The Trussler Clan - page 1 - by Hartley Trussler

The history of the Trussler Clan must begin in 1833 when George the First and his brother John came to Canada from England. When I was in England in 1967 and 1969 I visited some Trusslers in Midhurst Sussex and tried to find some family connection but was not successful. However, I did find that a Trussler was buried in the old Church at Easebourne not far from Midhurst in 1275. There are quite a few Trusslers in and around Midhurst and Chichester and strangely about half are Trusslers and half are Truslers. As you probably know, George spelled his name with 2 - s's and his brother John with one s.

They were game keepers on the Petworth Estate and the reason they came to Canada as George I often stated was because they were afraid they might be caught poaching . The penalty for poaching even in those days, even killinq a rabbit or pheasant was being sent to Australia on a convict ship. only about half the convicts survived the voyage and George and John didn't want to take chances. So in May 1833 they boarded a small sailing ship from Portsmouth with their families for Canada. They both had large families, George had 6 and John about the same. The trip across the Atlantic and up the St. Lawrence took about a month and the hardships were almost inhuman They landed at Quebec where they stayed for a week or more for a ship to Montreal. From Montreal they had to take small boats between the rapids and carry their stuff over the portages. Near Brockville little James, who was only ten, fell overboard and the skipper wouldn't stop to rescue him and he was never seen again. It was thought he was picked up by fishermen because he could swim and it was afterwards known there was a Trussler in that neighborhood. I believe too that Harriett, who was about nine or ten died on the way across the ocean. It was said Elizabeth (Gilbert) wife of George never fully recovered from the tragic loss of her children.

At that time Waterloo and Brant Counties were being colonized by land companies and George settled in German Mills. Now Preston and Cambridge, John went to Camlachie. There was no work just then but one of the settlers promised him work when haying started. George said: "We can't live on grass until that time." - and I guess the kind hearted farmer kept them from starving. He worked for a living in that area for a few years and then bought lots 144-145 and 146 on the corner of the Huron Road and the Town Line between Waterloo and Wilmot Townships, now named Trussler Road. Here he settled and started clearing the land of the dense forest and lived the rest of his life. When he died it was willed to his youngest son George the Second and has passed down to the youngest son ever since - from George I to George II, from George II to Oscar, from Oscar to Clifford and from Clifford to Stewart. Now in the fifth generation.

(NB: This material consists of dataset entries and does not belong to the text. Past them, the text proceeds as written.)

-- ==== Sys2Proof/Machine/State.lean ====
section
/-! DEFINITION. The architectural state of SRSER (spec/10_state.md R10 to R20, spec/20_memory.md R33), the reasons a
step can stop, and the state after reset (spec/70_reset_and_hazards.md R120, spec/10_state.md section 8). -/

namespace Sys2Proof.Machine

/-- A level of a line or a cell of the chain: 0, 1 or X, "no known value" (R18, R33, spec/00_scope.md section 5).
`x` is the spec's own third value; a claim may not rest on it (log 12). -/
inductive Level where
  | low
  | high
  | x
  deriving DecidableEq, Repr

/-- A pin register: a pin identifier, or X (R12). X is the reset value the spec states. -/
inductive PinReg where
  | x
  | pin (p : PinId)
  deriving DecidableEq, Repr

/-- The fault codes 0 to 3 of `FAULT` (R14, R101). -/
inductive FaultCode where
  | none
  | notInitialised
  | positionRange
  | illegalCommand
  deriving DecidableEq, Repr

/-- The code's number (R101). -/
def FaultCode.toNat : FaultCode → Nat
  | .none => 0
  | .notInitialised => 1
  | .positionRange => 2
  | .illegalCommand => 3

/-- The "value recorded" column of R101, "for the model's fault record; the block stores only the code" (log 20). -/
inductive FaultInfo where
  | none
  | position (p : Byte)
  | word (w : CommandWord)
  deriving DecidableEq, Repr

/-- The mode of a GPIO line (R18). -/
inductive LineMode where
  | unconfigured
  | output
  deriving DecidableEq, Repr

/-- A GPIO line: (mode, level) (R18). -/
structure Line where
  mode : LineMode
  level : Level
  deriving DecidableEq, Repr

/-- The value of every line after reset (R18), which is also what an unlisted pin reads as. -/
def Line.atReset : Line := ⟨.unconfigured, .x⟩

/-- The lines `GPIO[pin]` that differ from their reset value, by pin number, in one canonical form (`Gpio.wf`). -/
abbrev Gpio := List (Nat × Line)

/-- `FRAME_BITS` = sixteen cells; entry `i` is cell `i` (R33). -/
abbrev Cells := Vector Level Config.frameBits

/-- The downstream chain: the shift stage `SR` and the output latch `OUT` (R33). -/
structure Chain where
  sr : Cells
  out : Cells
  deriving DecidableEq, Repr

/-- All cells hold X. -/
def Cells.allX : Cells := Vector.replicate Config.frameBits .x

/-- A trace event: `Cfg(pin)`, `Drv(pin, b)`, `Wait(d)` (R20). -/
inductive Event where
  | cfg (pin : PinId)
  | drv (pin : PinId) (high : Bool)
  | wait (d : Delay)
  deriving DecidableEq, Repr

/-- A command in flight with its latched operands (R17). -/
inductive Command where
  | initialise (dataPin clockPin latchPin : PinId) (dv : Bool) (delayUs : Delay)
  | writeDigit (frame : Frame)
  deriving DecidableEq, Repr

/-- The sequencing cursor `SEQ[i]` (R16): `Run(c, k)` has `k` the next micro-operation of `c`. -/
inductive Cursor where
  | idle
  | run (c : Command) (k : Nat)
  deriving DecidableEq, Repr

/-- An issuer: its cursor (R16, R113); the words it will still present, first one first (R122; log 1); and the bytes
DIGITS has returned to it since reset, oldest first (R71; log 11). The last two are the issuer's, not the block's. -/
structure Issuer where
  seq : Cursor
  script : List CommandWord
  returned : List Byte
  deriving DecidableEq, Repr

/-- One choice of the outside world: which issuer's transition is next (R16, R42), or Reset (R120). Issuer `i` of the
spec is number `i - 1` here. -/
inductive Turn where
  | issuer (j : Nat)
  | reset
  deriving DecidableEq, Repr

/-- Everything the spec gives the machine, grouped as in R10, and the model's own inputs. -/
structure State where
  /-- block: `INIT` (R11) -/
  init : Bool
  /-- block: `PIN_DATA` (R12) -/
  pinData : PinReg
  /-- block: `PIN_CLOCK` (R12) -/
  pinClock : PinReg
  /-- block: `PIN_LATCH` (R12) -/
  pinLatch : PinReg
  /-- block: `PULSE_DELAY` (R13) -/
  pulseDelay : Delay
  /-- block: `FAULT` (R14) -/
  fault : FaultCode
  /-- block: `SEQ[i]` of each of the `N_ISSUERS` issuers, with the issuer's own script and returned bytes (R16) -/
  issuers : List Issuer
  /-- environment: `GPIO` (R18) -/
  gpio : Gpio
  /-- environment: `SR` and `OUT` (R33) -/
  chain : Chain
  /-- observation: `TRACE`, oldest first (R20) -/
  trace : List Event
  /-- observation: the fault record (R101) -/
  faultInfo : FaultInfo
  /-- block: `TABLE[1..9]` (R15, R70), and the wired pins (R33) -/
  params : Params
  /-- the model's own: the turns the outside world takes next (log 1) -/
  schedule : List Turn
  /-- the model's own: the issuer that presents the command `exec` is given (log 7) -/
  active : Nat
  /-- the model's own: the counter free values are drawn with (logs 3, 9) -/
  fresh : Nat
  deriving DecidableEq, Repr

/-- Why the machine stops. -/
inductive Fault where
  /-- Raised by `step` and by every meaning while `FAULT` is not 0: no `Issue` and no `Step` is enabled (R108, U17
  "stuck"). safe: the block does nothing there; only Reset goes on from it (log 4). -/
  | halted (code : FaultCode)
  deriving DecidableEq, Repr

/-- Why a step or a meaning is refused. -/
inductive Refusal where
  /-- Raised by an arm of `exec` without a meaning; no arm is without one. safe. -/
  | notModelled (mnemonic : String)
  /-- Raised by a `CFG` or `DRV` whose pin register holds X: "a model must refuse the step" (R19, U7). safe: it
  arises in no run (R12). -/
  | pinRegisterX
  /-- Raised by a command's meaning when the presenting issuer does not exist (R9); `step` never does this. safe
  (log 8). -/
  | noIssuer
  /-- Raised by a command's meaning when the presenting issuer's own cursor is `Run`: no `Issue` is enabled (R16,
  R125); `step` never does this. safe (log 8). -/
  | issuerBusy
  /-- Raised by `step` at a cursor past its command's last micro-operation, which is no `Run` cursor of R16. safe: no
  run reaches one (log 8). -/
  | cursorOutOfRange
  deriving DecidableEq, Repr

/-- An issuer after reset with the script it is to run: `Idle`, nothing returned (R16, R113). -/
def Issuer.start (script : List CommandWord) : Issuer := ⟨.idle, script, []⟩

/-- The state after reset for `n` issuers and given parameters (R120, spec/10_state.md section 8). -/
def State.resetFor (n : Nat) (params : Params) : State where
  init := false
  pinData := .x
  pinClock := .x
  pinLatch := .x
  pulseDelay := Config.defaultPulseDelay
  fault := .none
  issuers := List.replicate n (Issuer.start [])
  gpio := []
  chain := ⟨Cells.allX, Cells.allX⟩
  trace := []
  faultInfo := .none
  params := params
  schedule := []
  active := 0
  fresh := 0

/-- The machine right after reset, with the default parameters and one issuer (R9, R120). -/
def State.reset : State := State.resetFor Config.defaultIssuers Config.defaultParams

end Sys2Proof.Machine
end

George the First was a strong burly man with an aggressive personality who never backed down from anybody. At Bees and Fairs it was the custom to have contests of strength, such as wrestling and boxng and he was generaIly the last in the ring. His wife Elizabeth (Gilbert) was a tall red haired lady of the English gentry upper class. A good wife and excellent mother. The Trusslers were a prolific breed and the families of George and Elizabeth now in the sixth generation number in the hundreds. I haven't been able to research the family record of their family - namely John, Harriet, James, Fanny, David, William, Thomas and George, but I suppose some of their descendants are here today. However, I have gotten a pretty complete record of George Junior's family, which now in the fifth generation numbers in the hundreds and is spread over all parts of the world.